Já era segunda-feira e o fim de semana se passou sem que Annabeth e eu trocássemos uma palavra. Ainda me lembrava de como terminou a noite da festa.

— Cabeça de Alga — Ouvi-a dizer, enquanto afastava-se do meu abraço — Isso foi errado, eu — pausou, procurando as palavras certas — eu preciso pensar sobre o que está acontecendo — completou, fitando-me. Esbocei um pequeno sorriso, o maior que poderia, e a soltei, ainda encarando seus olhos. Alguns segundos se passaram até que ela me deu um singelo beijo na bochecha e saiu, desaparecendo na multidão.

Olhei-me no espelho. Passei alguns minutos ponderando quais seriam minhas palavras quando a encontrasse novamente, o que diria se tivesse coragem. Provavelmente nada. Adorava tê-la ao meu lado, qualquer que fosse o motivo, e se ficar em silêncio fosse preciso, assim ficaria.

Na escola, porém, Annabeth cruzou comigo nos corredores, mas me ignorou. Sua imagem estava diferente: O cabelo desarrumado, o olhar cabisbaixo, as grandes olheiras que competiam com seus olhos. Por algum motivo, ela não estava dormindo. Não preciso dizer que não tive nenhum interesse em nenhuma das aulas. Voltei a almoçar sozinho.
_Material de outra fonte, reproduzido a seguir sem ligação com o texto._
-- ==== Sys2Proof/Syntax.lean ====
section
/-! DEFINITION. The commands and events of the LVQ-880, one constructor per row of spec/opcode_table.json. -/
namespace Sys2Proof

/-- A logical strand: logical ridge 0 to 15 and logical strand 0 to 7 (R16, R17, R18). -/
structure StrandRef where
  ridge : Fin 16
  strand : Fin 8
  deriving DecidableEq, Repr

/-- The fixed units and the strands of a ridge (R387). -/
inductive UnitKind where
  | scn | jnu | agu | sru | strand
  deriving DecidableEq, Repr

/-- A route is named by tenant, route id and home device (R66, R88). -/
structure RouteKey where
  tenant : Nat
  id : Nat
  home : Nat
  deriving DecidableEq, Repr

/-- A cache array, by physical ridge and strand (R295, Table 10.6). -/
inductive CacheArray where
  | l1d (ridge strand : Nat)
  | l1i (ridge strand : Nat)
  | l2 (ridge : Nat)
  | slc
  deriving DecidableEq, Repr

/-- An error of Table 10.6 that a lookup of a line meets: one wrong bit of its data, two, a tag that is right when read
again, and one that is not. Any of them is a parity error in an L1I. -/
inductive ArrayError where
  | single | double | tagOnce | tagTwice
  deriving DecidableEq, Repr

/-- What fails in a RESOURCE_FAILURE: physical strands and ridges, or the path to a device (R73). The others are the faults
that the spec describes and no row of the table names (log 62): a corrected error of a strand's registers (R268), an error of
a cache array (R308), a flipped bit of a Cairn row of a logical ridge (R176), flipped bits of a line in memory, in its mirror copy or else in the
other, and its check symbols (R432, R444), and uncorrectable errors of the Depot map, of one tenant or of the device, and of Basecamp's memory
(R447). -/
inductive Resource where
  | strand (ridge strand : Nat)
  | ridge (ridge : Nat)
  | path (device : Nat)
  | registers (ridge strand : Nat)
  /-- A parity error in an entry of a strand's indirect-target table (R268). -/
  | itt (ridge strand entry : Nat)
  | array (a : CacheArray) (line : Nat) (e : ArrayError)
  | cairnRow (ridge bank row bit : Nat)
  | memory (line : Nat) (mirror : Bool) (data check : List Byte)
  | depotMap (tenant : Option Nat)
  | basecamp
  deriving DecidableEq, Repr

/-- A work-queue entry as read from the ring: the tenant and queue it came from and its 64-bit words,
eight per unit (R375). -/
structure Entry where
  tenant : Nat
  qid : Nat
  words : List Nat
  deriving DecidableEq, Repr

/-- What a device read of host memory returns (R390). -/
inductive HostReadResult where
  | data (bytes : List Byte)
  | unsupported (len : Nat)
  | aborted (len : Nat)
  | timeout (len : Nat)
  | poisoned (len : Nat)
  deriving DecidableEq, Repr

/-- A register or object write without a behaviour of its own (R455): a BAR0 write of a function, or
members of one object. -/
inductive RegWrite where
  | bar0 (tenant offset width value : Nat)
  | object (index member : Nat) (bytes : List Byte)
  deriving DecidableEq, Repr

/-- A failing access of a DMA channel (R401): its transfer offset, address, SPACE, direction, and
whether the read was poisoned. -/
structure AccessFault where
  offset : Nat
  addr : Nat
  space : Nat
  write : Bool
  poisoned : Bool
  deriving DecidableEq, Repr

/-- A cache that can be disabled: the L2 of a physical ridge, or an SLC quadrant (R306). -/
inductive CacheSel where
  | l2 (ridge : Nat)
  | slc (quadrant : Nat)
  deriving DecidableEq, Repr

/-- A coherence message: the header of Table 11.4 with its opcode, byte mask and line (R318). -/
structure CohMsg where
  op : Nat
  src : Nat
  dst : Nat
  txn : Nat
  aux : Nat := 0
  order : Bool := false
  evicting : Bool := false
  poison : Bool := false
  pd : Bool := false
  tokenValid : Bool := false
  token : Nat := 0
  reserved : Nat := 0
  line : Nat
  state : Nat := 0
  mask : Nat := 0
  data : List Byte := []
  deriving DecidableEq, Repr

/-- A service message of the Omuth Link: slot 0 of Table 12.7 and its further slots as 128-bit numbers. -/
structure SvcMsg where
  op : Nat
  source : Nat
  dest : Nat
  bcast : Bool := false
  tenant : Nat := 0
  reserved : Nat := 0
  route : Nat := 0
  arg : Nat := 0
  slot1 : Nat := 0
  slot2 : Nat := 0
  deriving DecidableEq, Repr

/-- A BELAY_ACK: slot 0's SOURCE and DEST (R357) and the payload of Table 02.4. -/
structure BelayAck where
  slotSource : Nat
  dest : Nat
  routeId : Nat
  spanPitch : Nat
  tick : Nat
  tenant : Nat
  kind : Nat
  source : Nat
  home : Nat
  halvings : Nat
  faultReplays : Nat
  reserved : Nat := 0
  deriving DecidableEq, Repr

/-- A flit header (Table 12.3). -/
structure FlitHdr where
  flitType : Nat
  seq : Nat := 0
  ackSeq : Nat := 0
  nak : Bool := false
  sender : Nat := 0
  firstMsg : Nat := 15
  credClassA : Nat := 0
  credTotalA : Nat := 0
  credClassB : Nat := 1
  credTotalB : Nat := 0
  code : Nat := 0
  arg : Nat := 0
  deriving DecidableEq, Repr

/-- Where a Brix request comes from (R461): a UDP source address and port, the SMBus, or a mailbox. -/
inductive BrixSrc where
  | udp (addr port : Nat)
  | smbus
  | mailbox (tenant : Nat)
  deriving DecidableEq, Repr

/-- A Brix request: its source and the fields of Table 16.3, then its payload. -/
structure BrixReq where
  src : BrixSrc
  version : Nat := 2
  op : Nat
  seq : Nat
  session : Nat := 0
  check : Nat := 0
  payload : List Byte := []
  deriving DecidableEq, Repr

/-- What a peer reports at its identity exchange in training (Table 12.2 step 5): its device ID, the
device count, P, W, M, the heartbeat settings, its TICK_SOURCE and whether it sees TICK_IN edges. -/
structure PeerIdentity where
  device : Nat
  count : Nat
  period : Nat
  window : Nat
  margin : Nat
  hbPeriod : Nat
  hbTimeout : Nat
  tickSource : Nat
  seesTickIn : Bool
  deriving DecidableEq, Repr

/-- What formation finds: the peers' identities and whether TICK_IN shows edges here (R41, R48). -/
structure FormationReport where
  seesTickIn : Bool
  peers : List PeerIdentity
  deriving DecidableEq, Repr

/-- An SCN context: a logical ridge and one of its eight contexts (R387). -/
structure ScnCtx where
  ridge : Nat
  ctx : Nat
  deriving DecidableEq, Repr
— Senhor Jackson! — Ouvi o chamado insistente do Sr. Quiron, provavelmente depois de eu ter ignorado as suas tentativas anteriores. A voz exaltada do professor me trouxe de volta de meus pensamentos profundos e meus olhos subiram até encará-lo - Qual a resposta do exercício quarenta e dois?

Exercício?

— Eu não sei, professor. — respondi, envergonhado. Ouvi algumas risadinhas abafadas e algum aluno levantou o braço para me salvar de mais embaraçamento.

Quando a aula chegou ao fim, o Sr. Quíron me chamou.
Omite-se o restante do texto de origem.